La Finlande et le Danemark parlent aussi d'exclure l'Espagne de l'espace Schengen à cause de la crise migratoire
On estime que plus de 50 000 migrants ont franchi les frontières entre le Maroc et l'Espagne à Ceuta et Melilla.
La crise migratoire à Ceuta et Melilla, ces enclaves espagnoles sur la côte marocaine, où plus de 50 000 personnes ont franchi la frontière à la nage ou sur des radeaux (41 d’entre elles ont perdu la vie, d’après les derniers chiffres du gouvernement espagnol), a fait grand bruit en Europe. La Première ministre italienne, Giorgia Meloni, a été la première à déclarer qu’elle exclurait l’Espagne de l’espace Schengen, qui permet la libre circulation des citoyens de l’Union européenne entre les pays.
Quelques heures plus tard, c’est Mari Rantanen, la Première ministre finlandaise, qui a déclaré sur X, anciennement Twitter, que « L'Espagne a complètement échoué à protéger la frontière extérieure de l'espace Schengen contre les infiltrations » et a ajouté que « les pays qui ne remplissent pas leur obligation de protéger la frontière extérieure ne peuvent pas faire partie de l'espace Schengen ».
Et vendredi, c’est la Première ministre danoise, Mette Frederiksen, qui a déclaré qu’il fallait « envisager toutes les options », ce qui inclurait l’exclusion de l’Espagne de l’espace Schengen.
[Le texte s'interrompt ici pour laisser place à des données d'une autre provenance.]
/-- The default shapes: no saw correction (R180), a hard pulse edge with its corner cases (R181), the AND of the selected
components with the low four bits cleared (R183). -/
def Obligations.DefaultWaveShapes : Prop :=
  ∀ (clock nch : Nat) (s thr tri saw pulse : BitVec 16) (step : BitVec 24) (wf : BitVec 4),
    let c := defaultConfig clock nch
    sawShape c s step = s ∧
    (thr.toNat ≤ s.toNat → pulseShape c s thr step = 0xFFFF#16) ∧ (s.toNat < thr.toNat → pulseShape c s thr step = 0#16) ∧
    pulseShape c s 0#16 step = 0xFFFF#16 ∧ (pulseShape c s 0xFFF0#16 step = 0xFFFF#16 ↔ 0xFFF0 ≤ s.toNat) ∧
    ∀ k, (combine c wf tri saw pulse).getLsbD k = true ↔
      4 ≤ k ∧ k < 16 ∧ (wf.getLsbD 0 = true → tri.getLsbD k = true) ∧ (wf.getLsbD 1 = true → saw.getLsbD k = true) ∧
        (wf.getLsbD 2 = true → pulse.getLsbD k = true)

/-- The floating-DAC hold: with waveform field 0 the output is the held value and the memory is kept; otherwise the
output is stored in it, a noise-lock 0 too (R185). -/
def Obligations.FloatingDacHold : Prop :=
  ∀ (c : Config) (r : VoiceRegs) (ratio : Nat) (id : VoiceId) (vs : Voices),
    let v := vs.get id
    let w := (oscTick c r ratio id vs).get id
    (r.wg.toNat / 16 = 0 → w.out = v.prevWf ∧ w.prevWf = v.prevWf) ∧
    (r.wg.toNat / 16 ≠ 0 → w.prevWf = w.out) ∧
    (9 ≤ r.wg.toNat / 16 → w.out = 0#16 ∧ w.prevWf = 0#16)

/-- The triangle is the accumulator after its update, its top bit inverted when RING is set and the source voice's top bit
(after this voice's update) is 1, folded to 23 bits and shifted to 16; selected alone, it is the output (R175). -/
def Obligations.TriangleFoldsTheRingedAccumulator : Prop :=
  (∀ (r : VoiceRegs) (uMsb : Bool) (acc : BitVec 24),
    let inverts := r.wg.getLsbD 2 = true ∧ uMsb = true
    let t := if inverts then (if acc.toNat < 2 ^ 23 then acc.toNat + 2 ^ 23 else acc.toNat - 2 ^ 23) else acc.toNat
    (tri16 (ringed r uMsb acc)).toNat = (if t < 2 ^ 23 then t else 2 ^ 24 - 1 - t) / 2 ^ 7) ∧
  ∀ (c : Config) (r : VoiceRegs) (ratio : Nat) (id : VoiceId) (vs : Voices), r.wg.toNat / 16 = 1 →
    let ws := oscTick c r ratio id vs
    let acc := (ws.get id).acc.toNat
    let inverts := r.wg.getLsbD 2 = true ∧ (ws.get (syncSource c id)).acc.getLsbD 23 = true
    let t := if inverts then (if acc < 2 ^ 23 then acc + 2 ^ 23 else acc - 2 ^ 23) else acc
    (ws.get id).out.toNat = (if t < 2 ^ 23 then t else 2 ^ 24 - 1 - t) / 2 ^ 7


/-- Frequency 0 with TEST, SYNC and RING clear: the accumulator and the noise register keep their values, and the output
is constant from tick to tick (R188 a). -/
def Obligations.ZeroFrequencyHoldsTheOutput : Prop :=
  ∀ (c : Config) (r : VoiceRegs) (ratio : Nat) (id : VoiceId) (vs : Voices),
    r.fq = 0#16 → r.wg.getLsbD 1 = false → r.wg.getLsbD 2 = false → r.wg.getLsbD 3 = false →
    let ws := oscTick c r ratio id vs
    (ws.get id).acc = (vs.get id).acc ∧ (ws.get id).lfsr = (vs.get id).lfsr ∧
    ((oscTick c r ratio id ws).get id).out = (ws.get id).out

/-- The staged oscillator tick is the collected pseudocode of R187. -/
def Obligations.OscillatorTickIsTheCollectedOne : Prop :=
  ∀ (c : Config) (r : VoiceRegs) (ratio : Nat) (id : VoiceId) (vs : Voices),
    oscTick c r ratio id vs = oscTickCollected c r ratio id vs

/-! ### Mixer, filter, normalizer and binary64 -/

/-- Each rounded operation on finite operands gives the binary64 number nearest to the exact result, ties to even, and
an infinity exactly when that result is at least half a unit past the largest finite number (00_scope.md R13). -/
def Obligations.OperationsRoundToNearestEven : Prop :=
  ∀ (s t : Bool) (e e' : Fin 2047) (f f' : BitVec 52),
    let x := F64.finite s e f
    let y := F64.finite t e' f'
    let m := F64.signedUnits s e f
    let n := F64.signedUnits t e' f'
    let limit := (2 ^ 54 - 1) * 2 ^ 2044
    let rounds := fun (z : F64) (num : Int) (den : Nat) =>
      (num.natAbs < limit * den → NearestEven z num den) ∧
      (limit * den ≤ num.natAbs → z = .inf (decide (num < 0)))
    rounds (x.add y) (m + n) 1 ∧ rounds (x.sub y) (m - n) 1 ∧ rounds (x.mul y) (m * n) (2 ^ 1074) ∧
    (n ≠ 0 → rounds (x.div y) (m * 2 ^ 1074 * n.sign) n.natAbs)


/-- Every integer below 2^53 in magnitude converts exactly (R13), and a voice's contribution is the exact value
`(out - 32768) × env / 256` (43_filter_mixer.md R200). -/
def Obligations.IntegersAndContributionsAreExact : Prop :=
  (∀ n : Int, n.natAbs < 2 ^ 53 →
    ∃ s e f, F64.ofInt n = .finite s e f ∧ F64.signedUnits s e f = n * 2 ^ 1074) ∧
  ∀ v : VoiceState, ∃ s e f, contribution v = .finite s e f ∧
    F64.signedUnits s e f * 256 = ((v.out.toNat : Int) - 32768) * v.env.toNat * 2 ^ 1074

/-- Voice 3 off removes voice 3 from the sum when it is not routed to the filter, and has no effect when it is (R201). -/
def Obligations.VoiceThreeOffSilencesOnlyTheUnrouted : Prop :=
  ∀ (p : Params) (vs : Voices) (v : VoiceState) (b : BitVec 8),
    (p.typeVol.getLsbD 7 = true → p.res.getLsbD 2 = false → mixVoices p { vs with v3 := v } = mixVoices p vs) ∧
    (p.res.getLsbD 2 = true → mixVoices { p with typeVol := b } vs = mixVoices p vs)


/-- The filter's outputs and the sample of a TICK: the recurrence as the spec transcribes it, HP and BP subtracted and LP
added in that order when their bits are set, the bus divided by the output scale and multiplied by the volume, not
clamped (R206, R207, R210). -/
def Obligations.SampleSumsModesAndNormalises : Prop :=
  ∀ (n : Operand) (s : State), s.engine.init = true →
    ∃ t o, exec (.tick n) s = .next t ∧ t.outputs = o :: s.outputs ∧
      let mix := mixVoices s.params t.voices
      let cut := cutoffCoef s.cfg (cutoffArgs s.cfg s.params s.engine)
      let res := resonanceCoef s.cfg (resNibble s.params)
      let tmp := (mix.fin.add (s.filter.bp.mul res)).add s.filter.lp
      let hp := mix.fin.sub tmp
      let bp := s.filter.bp.sub (tmp.mul cut)
      let lp := s.filter.lp.add (bp.mul cut)
      let b1 := if s.params.typeVol.getLsbD 6 then mix.bus.sub hp else mix.bus
      let b2 := if s.params.typeVol.getLsbD 5 then b1.sub bp else b1
      let b3 := if s.params.typeVol.getLsbD 4 then b2.add lp else b2
      t.filter.bp = bp ∧ t.filter.lp = lp ∧
      o.y = (b3.div (F64.ofInt s.cfg.outputScale)).mul (F64.ofInt (s.params.typeVol.toNat % 16 : Nat))

/-- Volume 0 with the filter modes off gives a zero sample, in every legal instance and whatever the voices hold (R212 a;
the silent start of 70_reset_and_hazards.md R272). -/
def Obligations.VolumeZeroIsSilent : Prop :=
  ∀ (n : Operand) (s : State), s.engine.init = true → configWf s.cfg = true → s.params.typeVol.toNat % 128 = 0 →
    ∃ t o neg, exec (.tick n) s = .next t ∧ t.outputs = o :: s.outputs ∧ o.y = .finite neg 0 0#52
Ça voudrait dire que les voyageurs en provenance d’Espagne devraient se soumettre à des contrôles de sécurité supplémentaires aux frontières (en plus d’avoir leur passeport sur eux), contrairement aux autres citoyens de l’UE.
« Il est clair que l’UE doit immédiatement prendre toutes les mesures nécessaires et envisager toutes les possibilités, y compris la suspension de la coopération Schengen », a déclaré Frederiksen à l’agence de presse danoise Ritzau, soulignant la « menace » que représente l’immigration incontrôlée vers l’Europe (via El País).
Le ministre français de l’Intérieur, Laurent Nuñez, a indiqué avoir ordonné le renforcement des contrôles à la frontière espagnole, tandis que la présidente de la Commission européenne, Ursula von der Leyen, a exhorté l’Espagne à renvoyer rapidement les migrants. Selon un rapport récent du ministère de l’Intérieur espagnol, environ la moitié de ces 50 000 migrants sont retournés volontairement au Maroc.